Transforming a bottle into a culture-first performance brand. A strategic FMCG brand identity shaped for people who want to signal an active lifestyle.
We began by defining the cultural posture the brand needed to occupy, then shaped the brand identity around an audience that seeks to signal an active lifestyle. Cycling became the lead cultural anchor because it expresses the traits Skyline needed to own: discipline, speed, and precision. From this strategic centre, we built the creative direction and identity system underpinning the FMCG branding.
Skyline arrived with the technical backbone of a seasoned OEM manufacturer, but needed a partner who could bring cultural and strategic foundations needed to compete as a premium performance brand. The category itself is noisy, dominated by brands that leaned heavily on camping, weekend outdoorsy cues or playful Gen Z aesthetics. To build a brand identity that could cut through, we began with a full market research phase to understand the cultural white space.
We developed personas based on real behaviours and motivations, mapping how performance-minded consumers signal identity through the gear they choose. This strategic groundwork shaped every decision that followed, giving Skyline a clear direction rooted in culture, not commodity, and a long-term positioning that the rest of the category hadn’t claimed.


Our approach to Skyline followed the same principles we bring to any FMCG brand identity project: understand the culture a product wants to belong to, then build the identity from that centre outward. Most FMCG branding in the drinkware category gravitates to familiar territory like camping, hiking or playful lifestyle design. Those cues dominate the shelves and make the category feel interchangeable. Using a more strategic FMCG brand strategy lens, we steered Skyline away from those default codes and toward a space the category has barely touched in elite cycling.
By grounding the identity in that world, Skyline behaves less like an everyday FMCG product and more like premium performance gear. It gives the brand a distinctive cultural home and a long runway to grow into new products and markets without losing its posture.

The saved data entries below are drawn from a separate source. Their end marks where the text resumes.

theorem effRefReset_upd (s : State) {W P : Nat} {r_ : State} (hm : (subMask 0x100110000000000005 W && subMask 0x141f8b P) = true) (k_ : Upd W P r_ s) :
    Upd W P r_ (effRefReset s) := by
  refine Upd.via (w := 0x100110000000000005) (p := 0x141f8b) ?_ hm k_
  clear hm k_
  unfold effRefReset
  repeat' first
    | (with_reducible apply Upd.foldl; intro _ _)
    | (with_reducible apply Upd.foldlFst; intro _ _)
    | (with_reducible exact Upd.refl _)
    | with_reducible assumption
    | (extract_lets +onlyGivenNames z; refine Upd.cutU (z := z) ?_ (fun hz => ?_); subst z; rotate_left; clear_value z; all_goals have z := trivial)
    | (extract_lets +onlyGivenNames z; refine Upd.cutU (z := z.1) ?_ (fun hz => ?_); subst z; rotate_left; clear_value z; all_goals have z := trivial)
    | (extract_lets +onlyGivenNames z; clear_value z; have z := trivial)
    | (with_reducible apply Upd.ite)
    | (with_reducible apply State.answer_upd; decide)
    | (with_reducible apply State.blockReset_upd; decide)
    | (with_reducible apply State.loseTile_upd; decide)
    | (with_reducible apply State.refEvent_upd; decide)
    | (with_reducible apply Upd.set; decide)
    | (with_reducible apply Upd.fst; assumption)
    | simp (disch := first | decide | rfl | (apply And.intro <;> first | decide | rfl | (apply And.intro <;> rfl))) only [Upd.mk1_iff, Upd.frames_iff, Upd.blankets_iff, Upd.ref_iff, Upd.products_iff, Upd.egr_iff, Upd.brg_iff, Upd.memq_iff, Upd.mgt_iff, Upd.out_iff]
    | split

theorem execRefReset_upd (src : Src) (s : State) {W P : Nat} (hm : (subMask 0x100110000000000007 W && subMask 0x1c1f8b P) = true) :
    NextUpd W P s (execRefReset src s) := by
  refine NextUpd.mono (w := 0x100110000000000007) (p := 0x1c1f8b) ?_ hm
  unfold execRefReset
  repeat' first
    | (with_reducible exact Upd.refl _)
    | with_reducible assumption
    | (extract_lets +onlyGivenNames z; refine Upd.cutU (z := z) ?_ (fun hz => ?_); subst z; rotate_left; clear_value z; all_goals have z := trivial)
    | (extract_lets +onlyGivenNames z; refine Upd.cutU (z := z.1) ?_ (fun hz => ?_); subst z; rotate_left; clear_value z; all_goals have z := trivial)
    | (extract_lets +onlyGivenNames z; refine NextUpd.cutU (z := z) ?_ (fun hz => ?_); subst z; rotate_left; clear_value z; all_goals have z := trivial)
    | (extract_lets +onlyGivenNames z; refine NextUpd.cutU (z := z.1) ?_ (fun hz => ?_); subst z; rotate_left; clear_value z; all_goals have z := trivial)
    | (extract_lets +onlyGivenNames z; clear_value z; have z := trivial)
    | (with_reducible apply NextUpd.next)
    | (with_reducible apply NextUpd.ite)
    | (with_reducible apply Upd.ite)
    | (with_reducible apply State.answer_upd; decide)
    | (with_reducible apply State.recorded_upd; decide; intro _)
    | (with_reducible apply effRefReset_upd; decide)
    | (with_reducible apply Upd.fst; assumption)
    | simp (disch := first | decide | rfl | (apply And.intro <;> first | decide | rfl | (apply And.intro <;> rfl))) only [Upd.mk1_iff, Upd.frames_iff, Upd.blankets_iff, Upd.ref_iff, Upd.products_iff, Upd.egr_iff, Upd.brg_iff, Upd.memq_iff, Upd.mgt_iff, Upd.sec_iff, Upd.out_iff]
    | split

theorem State.refClrCnt_upd (s : State) {W P : Nat} {r_ : State} (hm : (subMask 0x10000000000000 W && subMask 0x0 P) = true) (k_ : Upd W P r_ s) :
    Upd W P r_ (State.refClrCnt s) := by
  refine Upd.via (w := 0x10000000000000) (p := 0x0) ?_ hm k_
  clear hm k_
  unfold State.refClrCnt
  repeat' first
    | (with_reducible apply Upd.foldlSet; decide)
    | ((with_reducible apply Upd.foldlPair); simp only [List.all_cons, List.all_nil]; decide)
    | (with_reducible apply Upd.foldl; intro _ _)
    | (with_reducible apply Upd.foldlFst; intro _ _)
    | (with_reducible exact Upd.refl _)
    | with_reducible assumption
    | (extract_lets +onlyGivenNames z; refine Upd.cutU (z := z) ?_ (fun hz => ?_); subst z; rotate_left; clear_value z; all_goals have z := trivial)
    | (extract_lets +onlyGivenNames z; refine Upd.cutU (z := z.1) ?_ (fun hz => ?_); subst z; rotate_left; clear_value z; all_goals have z := trivial)
    | (extract_lets +onlyGivenNames z; clear_value z; have z := trivial)
    | (with_reducible apply Upd.ite)
    | (with_reducible apply Upd.set; decide)
    | (with_reducible apply Upd.fst; assumption)
    | simp (disch := decide) only [Upd.mk1_iff]
    | split

theorem execRefClrCnt_upd (src : Src) (s : State) {W P : Nat} (hm : (subMask 0x100010000000000001 W && subMask 0x140c03 P) = true) :
    NextUpd W P s (execRefClrCnt src s) := by
  refine NextUpd.mono (w := 0x100010000000000001) (p := 0x140c03) ?_ hm
  unfold execRefClrCnt
  repeat' first
    | (with_reducible exact Upd.refl _)
    | with_reducible assumption
    | (extract_lets +onlyGivenNames z; refine Upd.cutU (z := z) ?_ (fun hz => ?_); subst z; rotate_left; clear_value z; all_goals have z := trivial)
    | (extract_lets +onlyGivenNames z; refine Upd.cutU (z := z.1) ?_ (fun hz => ?_); subst z; rotate_left; clear_value z; all_goals have z := trivial)
    | (extract_lets +onlyGivenNames z; refine NextUpd.cutU (z := z) ?_ (fun hz => ?_); subst z; rotate_left; clear_value z; all_goals have z := trivial)
    | (extract_lets +onlyGivenNames z; refine NextUpd.cutU (z := z.1) ?_ (fun hz => ?_); subst z; rotate_left; clear_value z; all_goals have z := trivial)
    | (extract_lets +onlyGivenNames z; clear_value z; have z := trivial)
    | (with_reducible apply NextUpd.next)
    | (with_reducible apply NextUpd.ite)
    | (with_reducible apply Upd.ite)
    | (with_reducible apply State.answer_upd; decide)
    | (with_reducible apply State.refClrCnt_upd; decide)
    | (with_reducible apply Upd.fst; assumption)
    | simp (disch := first | decide | rfl | (apply And.intro <;> first | decide | rfl | (apply And.intro <;> rfl))) only [Upd.mk1_iff, Upd.egr_iff, Upd.brg_iff, Upd.mgt_iff, Upd.out_iff]
    | split

end Sys2Proof.Machine
end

Skyline is built to signal a very specific set of attributes: discipline, precision, endurance and ambition. It aligns itself with the mindset of people who treat movement as ritual rather than hobby, who measure progress in consistency, and who choose gear that reflects that identity. The brand draws from the culture of road cycling because it carries those signals naturally. These cues shape the way Skyline looks, behaves and shows up, allowing the brand to own a posture that feels premium, performance-led and culturally tuned to athletes and everyday movers who take their lifestyle seriously.